Country Living Series

Tuesday, January 4, 2011

New definitions

The Washington Post's ‘Mensa Invitational’ once again asked readers to take any word from the dictionary, alter it by adding, subtracting, or changing one letter, and supply a new definition. Here are the 2009 winners (I had to delete some that were a little too spicy for my girls to see):

• Cashtration (n.): The act of buying a house, which renders the subject financially impotent for an indefinite period of time.
• Ignoranus: A person who's both stupid and an ***.
• Intaxication: Euphoria at getting a tax refund, which lasts until you realize it was your money to start with.
• Reintarnation: Coming back to life as a hillbilly.
• Bozone (n.): The substance surrounding stupid people that stops bright ideas from penetrating. The bozone layer, unfortunately, shows little sign of breaking down in the near future.
• Giraffiti: Vandalism spray-painted very, very high.
• Sarchasm: The gulf between the author of sarcastic wit and the person who doesn't get it.
• Inoculatte: To take coffee intravenously when you are running late.
• Karmageddon: It's like, when everybody is sending off all these really bad vibes, right? And then, like, the Earth explodes and it's like, a serious bummer.
• Decafalon (n.): The grueling event of getting through the day consuming only things that are good for you.
• Dopeler Effect: The tendency of stupid ideas to seem smarter when they come at you rapidly.
• Arachnoleptic Fit (n.): The frantic dance performed just after you've accidentally walked through a spider web.
• Beelzebug (n.): Satan in the form of a mosquito, that gets into your bedroom at three in the morning and cannot be cast out.
• Caterpallor ( n.): The color you turn after finding half a worm in the fruit you're eating.

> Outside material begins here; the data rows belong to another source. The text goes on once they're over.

-- ==== Sys2Proof/Machine/RingCore.lean ====
section
/-! DEFINITION. The ring log: its tiers, records, chains and intervals (R531 to R536). -/

namespace Sys2Proof.Machine

open Sys2Proof

/-! ## Tiers (Table 19.6) -/

/-- Records a tier holds, bytes in a record, records in a 4 KiB sector. -/
def tierSlots (t : Nat) : Nat := if t = 0 then 16384 else if t = 1 then 8192 else 262144
def tierBytes (t : Nat) : Nat := if t = 2 then 64 else 2048
def tierPerSector (t : Nat) : Nat := if t = 2 then 64 else 2

/-- A tier of the ring. -/
def Dev.tier (d : Dev) (t : Nat) : Tier := if t = 0 then d.ring.t0 else if t = 1 then d.ring.t1 else d.ring.t2

/-- Change a tier. -/
def Dev.setTier (d : Dev) (t : Nat) (x : Tier) : Dev :=
  if t = 0 then { d with ring := { d.ring with t0 := x } }
  else if t = 1 then { d with ring := { d.ring with t1 := x } } else { d with ring := { d.ring with t2 := x } }

/-- Change the ring log's state. -/
def Dev.setRing (d : Dev) (f : RingSt → RingSt) : Dev := { d with ring := f d.ring }

/-- SEQ of a record. -/
def recSeq (t v : Nat) : Nat := if t = 2 then bytesAt 64 v 4 4 else bytesAt 2048 v 8 8

/-- PREV_HASH of a record. -/
def recPrev (t v : Nat) : Nat := if t = 2 then bytesAt 64 v 32 16 else bytesAt 2048 v 32 32

/-- The SHAKE256 output over a record, 32 bytes. -/
def recDigest (t v : Nat) : Nat := digest (tierBytes t) v

/-- The hash a tier chains with: 32 bytes, of which an event record keeps the first 16 (R534, R536). -/
def chainHash (t v : Nat) : Nat := if t = 2 then v / 2 ^ 128 else v

/-- What the first record of a tier carries as PREV_HASH. -/
def firstHash (t : Nat) : Nat := chainHash t (digest 33 (Config.identityDigest % 2 ^ 256 * 256 + t))

/-- A record's CRC is right. -/
def recCrcOk (t v : Nat) : Bool :=
  let n := tierBytes t
  crc32c (bytesOf (n - 4) (v / 2 ^ 32)) == v % 2 ^ 32

/-- Put a record's SEQ order: the records a tier holds, oldest first. -/
def insertSeq (t : Nat) (v : Nat) : List Nat → List Nat
  | [] => [v]
  | x :: l => if recSeq t v < recSeq t x then v :: x :: l else x :: insertSeq t v l

/-- The records a tier holds, oldest first. -/
def Dev.records (d : Dev) (t : Nat) : List Nat := (d.tier t).recs.foldl (fun l r => insertSeq t r.2 l) []

/-- Check CRC and chain of records in order: the number checked and the first bad SEQ. The oldest record's chain is checked only where
it is the first of its tier, whose predecessor is known. -/
def chainCheck (t : Nat) : Option Nat → List Nat → Nat → Option Nat → Nat × Option Nat
  | _, [], n, bad => (n, bad)
  | prev, v :: l, n, bad =>
    let ok := recCrcOk t v && (match prev with
      | some h => recPrev t v == h
      | none => recSeq t v != 0 || recPrev t v == firstHash t)
    let next := if recCrcOk t v then some (chainHash t (recDigest t v)) else prev
    chainCheck t next l (n + 1) (if ok then bad else some (bad.getD (recSeq t v)))

/-- R533: the sector of the next slot is erased where that slot is its first. -/
def Tier.ready (x : Tier) (t : Nat) : Tier :=
  if x.next % tierPerSector t = 0 then
    { x with recs := x.recs.filter (fun r => decide (r.1 < x.next) || decide (x.next + tierPerSector t ≤ r.1)) }
  else x

/-- R533, R534: a record goes into the next slot of its tier; `build` makes it from its SEQ, PREV_HASH and GAP. Where the write fails its
read-back the slot is left and RPR_LOG_WRITE is raised. -/
def Dev.writeRecord (d : Dev) (t : Nat) (ok : Bool) (build : Nat → Nat → Bool → Nat) : Dev :=
  let x := (d.tier t).ready t
  let prev := match x.last with | some v => chainHash t (recDigest t v) | none => firstHash t
  let v := build x.seq prev x.gap
  let next := (x.next + 1) % tierSlots t
  if ok then
    d.setTier t { x with recs := nput x.recs 0 x.next v, next := next, seq := x.seq + 1, last := some v, gap := false }
  else (d.setTier t { x with next := next, seq := x.seq + 1, gap := true }).raise Src.RPR_LOG_WRITE 0

/-- A record with its CRC. -/
def sealed (n v : Nat) : Nat := v * 2 ^ 32 + crc32c (bytesOf (n - 4) v)

/-! ## Event records (R536, Table 19.10) -/

/-- The event record of an event. -/
def eventBytes (traceable : Bool) (e : EventRec) (seq prev : Nat) : Nat :=
  sealed 64 (pack [(16, 0x4556), (8, e.kind), (8, ofBool traceable * 128), (32, seq), (64, e.time), (128, e.data), (128, prev), (96, 0)])

/-- Write an event record. -/
def Dev.writeEvent (d : Dev) (ok : Bool) (e : EventRec) : Dev :=
  let tr := d.traceable
  d.writeRecord 2 ok (fun seq prev _ => eventBytes tr e seq prev)

/-! ## What an interval counts (Table 19.8) -/

/-- What a counter field has counted since the interval began, whatever was read and cleared meanwhile. -/
def Dev.since (d : Dev) (f : Fld) (n : Nat) : Nat :=
  let k := f.key n
  let cleared := sumOf (fun (c : Key × Nat) => if c.1 = k then bitsOf c.2 f.lo f.w else 0) d.ring.cleared
  (cleared + d.rd f n + 2 ^ f.w - bitsOf (d.ring.base.get k) f.lo f.w) % 2 ^ f.w

/-- The same over m numbers of a record. -/
def Dev.sinceAll (d : Dev) (f : Fld) (m : Nat) : Nat := sumOf (fun n => d.since f n) (List.range m)

/-- Counters 0 to 28 of Table 19.8. -/
def Dev.intervalCounters (d : Dev) : List Nat :=
  [ (d.wall - d.ring.upAt) / 1000000000, d.ring.cellsX, d.ring.cellsY, d.since D.Plane.COMPARED 0,
    d.since D.Plane.MISMATCHES 0, d.since D.Plane.MISMATCHES 1, d.sinceAll D.Plane.USED 2,
    sumOf (fun c => d.since D.Flow.MISSING (4096 + c)) (List.range 4096), sumOf (fun c => d.since D.Flow.LATE (4096 + c)) (List.range 4096),
    d.sinceAll D.GroupCounters.REPLAYS 8, d.sinceAll D.GroupCounters.REPLAYS_FAILED 8, d.sinceAll D.DwlLaneCounters.CODE_VIOLATIONS 72,
    d.sinceAll D.PortCounters.FEC_CORRECTED 32, d.sinceAll D.PortCounters.FEC_UNCORRECTED 32, d.sinceAll D.PortCounters.LINK_DOWNS 32,
    d.sinceAll D.SdiRxCounters.CRC_Y 128 + d.sinceAll D.SdiRxCounters.CRC_C 128, d.sinceAll D.SdiRxCounters.LOCK_LOSSES 128,
    d.sinceAll D.ChanCounters.ECC_CORRECTED 32, d.sinceAll D.ChanCounters.ECC_UNCORRECTED 32,
    d.sinceAll D.FsPortCounters.DEADLINE_MISSES 12, d.sinceAll D.ChanCounters.SR_ENTRIES 32,
    d.since D.XpCount.TAKES_APPLIED 0, d.since D.XpCount.SALVOS_APPLIED 0,
    d.sinceAll D.SdiTxCounters.SAFE_ENTRIES 128 + d.sinceAll D.NetTxCounters.SAFE_ENTRIES 4096,
    d.sinceAll D.DpllCounters.SWITCHES 8, d.since D.Time.STEPS 0, d.pwr.energy / 1000000000, d.ring.sram, d.ring.knots ]

/-- Values side by side, each cut to its largest value at w bits. -/
def packSat (w : Nat) (l : List Nat) : Nat := l.foldl (fun a v => a * 2 ^ w + min v (2 ^ w - 1)) 0

/-- The parts of a record that are summed into a daily record: counters (64), fault counts (512), bins (192). -/
structure Sums where
  counters : List Nat
  faults : List Nat
  bins : List Nat
  deriving DecidableEq, Repr

/-- What the interval in progress has counted. -/
def Dev.sums (d : Dev) : Sums :=
  let c := d.intervalCounters
  ⟨(List.range 64).map (fun i => c.getD i 0), (List.range 512).map (fun s => d.since D.SourceStatus.COUNT s),
   (List.range 192).map (fun b => nget d.ring.hist 0 b)⟩

/-- The sums a record holds. -/
def recSums (v : Nat) : Sums :=
  ⟨(List.range 64).map (fun i => bytesAt 2048 v (64 + 8 * i) 8), (List.range 512).map (fun s => bytesAt 2048 v (576 + 2 * s) 2),
   (List.range 192).map (fun b => bytesAt 2048 v (1600 + 2 * b) 2)⟩

/-- Add two records' sums. -/
def Sums.add (a b : Sums) : Sums :=
  ⟨List.zipWith (· + ·) a.counters b.counters, List.zipWith (· + ·) a.faults b.faults, List.zipWith (· + ·) a.bins b.bins⟩

/-- An interval or daily record (Table 19.7). -/
def intervalBytes (kind flags seq start stop prev : Nat) (x : Sums) (first last lastHash : Nat) : Nat :=
  let head := pack [(32, 0x52494E47), (16, 1), (8, kind), (8, flags), (64, seq), (64, start), (64, stop), (256, prev)]
  let body := ((head * 2 ^ 4096 + packSat 64 x.counters) * 2 ^ 8192 + packSat 16 x.faults) * 2 ^ 3072 + packSat 16 x.bins
  sealed 2048 (body * 2 ^ 480 + pack [(64, first), (64, last), (256, lastHash), (96, 0)])

/-- The next interval begins at a device time, and the next tier 0 slot is erased (R533), while PWR_WARN_N is high (R530). -/
def Dev.intervalStart (d : Dev) (start flags : Nat) : Dev :=
  let d := d.setRing (fun r => { r with start := start, flags := flags, base := d.dict, cleared := [], cellsX := 0, cellsY := 0, sram := 0,
                                        knots := 0, upAt := d.wall, hist := [], stepped := none,
                                        t0 := if d.pwr.warnLow then r.t0 else r.t0.ready 0 })
  { d with pwr := { d.pwr with energy := 0 } }

/-- The tier 0 record of the interval in progress is written; KIND 1 INTERVAL, 2 PARTIAL (R531). -/
def Dev.intervalEnd (d : Dev) (ok : Bool) (kind flags stop : Nat) : Dev :=
  let d := d.linkErrors
  let x := d.sums
  let start := d.ring.start
  let fl := (d.ring.flags ||| flags) + ofBool d.traceable * 128
  d.writeRecord 0 ok (fun seq prev gap => intervalBytes kind (fl + ofBool gap * 8) seq start stop prev x 0 0 0)

/-- A day of device time, ns. -/
def dayNs : Nat := 86400000000000

/-- R535: the DAILY record of the day from `m`, where tier 0 holds a record whose START lies in it. -/
def Dev.dailyWrite (d : Dev) (ok : Bool) (m : Nat) : Dev :=
  let start := fun v => bytesAt 2048 v 16 8
  let l := (d.records 0).filter (fun v => decide (m ≤ start v) && decide (start v < m + dayNs))
  match l with
  | [] => d
  | v :: t =>
    let last := t.getLastD v
    let x := t.foldl (fun a r => a.add (recSums r)) (recSums v)
    let flags := l.foldl (fun a r => a ||| bytesAt 2048 r 7 1) 0
    d.writeRecord 1 ok (fun seq prev gap => intervalBytes 3 (if gap then flags ||| 8 else flags) seq (start v) (bytesAt 2048 last 24 8) prev x
      (recSeq 0 v) (recSeq 0 last) (recDigest 0 last))

/-- R535: at the end of an interval, the day that has ended gets its DAILY record. -/
def Dev.daily (d : Dev) (ok : Bool) (stop : Nat) : Dev :=
  let m := (stop - 1) / dayNs * dayNs
  if m ≤ d.ring.day then (if m < d.ring.day then d.setRing (fun r => { r with day := m }) else d)
  else (d.dailyWrite ok d.ring.day).setRing (fun r => { r with day := m })

/-- R534: at start-up the chain of the 16 newest records of each tier is checked. -/
def Dev.chainStart (d : Dev) : Dev :=
  d.each [0, 1, 2] (fun d t =>
    let l := d.records t
    -- the record before the sixteen gives the first one's PREV_HASH
    let before := ((l.take (l.length - 16)).getLast?.filter (fun v => recCrcOk t v)).map (fun v => chainHash t (recDigest t v))
    match (chainCheck t before (l.drop (l.length - 16)) 0 none).2 with
    | none => d
    | some _ => (d.setTier t { d.tier t with broken := true }).raise Src.RPR_CHAIN_BROKEN 0)

/-! ## Histograms (Table 19.9) -/

/-- The bin of a count: 0, then powers of two. -/
def log2Bin : Nat → Nat → Nat
  | 0, _ => 31
  | f + 1, v => if v = 0 then 31 - f - 1 else log2Bin f (v / 2)

/-- Add one sample to a bin. -/
def Dev.histAdd (d : Dev) (h b : Nat) : Dev :=
  d.setRing (fun r => { r with hist := nput r.hist 0 (32 * h + min b 31) (min 65535 (nget r.hist 0 (32 * h + min b 31) + 1)) })

end Sys2Proof.Machine
end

The Washington Post has also published the winning submissions to its yearly contest in which readers are asked to supply alternate meanings for common words. And the winners are:

• Coffee, n. The person upon whom one coughs.
• Flabbergasted, adj. Appalled by discovering how much weight one has gained.
• Abdicate, v. To give up all hope of ever having a flat stomach.
• Esplanade, v. To attempt an explanation while drunk.
• Willy-nilly, adj. Impotent.
• Negligent, adj. Absentmindedly answering the door when wearing only a nightgown.
• Lymph, v. To walk with a lisp.
• Gargoyle, n. Olive-flavored mouthwash.
• Flatulence, n. Emergency vehicle that picks up someone who has been run over by a steamroller.
• Balderdash, n. A rapidly receding hairline.
• Testicle, n. A humorous question on an exam.
• Rectitude, n. The formal, dignified bearing adopted by proctologists.
• Pokemon, n. A Rastafarian proctologist.
• Oyster, n. A person who sprinkles his conversation with Yiddishisms.
• Frisbeetarianism, n. The belief that, after death, the soul flies up onto the roof and gets stuck there.
• Circumvent, n. An opening in the front of jockey shorts worn by Jewish men.

10 comments:

  1. I love all of these! Some people are very clever, just like your Older Daughter and her definition of "ostracize."

    Anonymous Patriot
    USA

    ReplyDelete
  2. Oh my gosh that gave me a laugh! Thanks for the great post!

    ReplyDelete
  3. These are funny and could be so true. Thanks for sharing.

    ReplyDelete
  4. These are definite ROFLers!

    Bill Smith

    ReplyDelete
  5. i have a niece who since she first started talking does this sorta thing. her granny started writing everything down in a journal and calls these "katyisms".

    ReplyDelete
  6. Sillynanny,n. What the government is to a scared and weak minded person.

    ReplyDelete
  7. Monstrosity - a decaying urban area, like Detroit

    Television - the inability to see outside of the box


    Anonymous Patriot
    USA

    ReplyDelete
  8. I've only read halfway through, and already I feel the need for a whiff or two of oxygen. Thank you so much for this, you have no idea how much I needed it today.

    Birdy

    ReplyDelete
  9. • Decafalon (n.): The grueling event of getting through the day consuming only things that are good for you.

    I got a kick out of this one. It took me a second, but it's a reference to Sally Falon's Nourishing Traditions and whole foods campaign.

    They were a very enjoyable read. I love that kind of thing.

    Gracie Wray

    ReplyDelete
  10. I shared these with my husband and we both laughed our heads off. My favorite one was Pokemon. Hillarious! Good to laugh in this cold weather!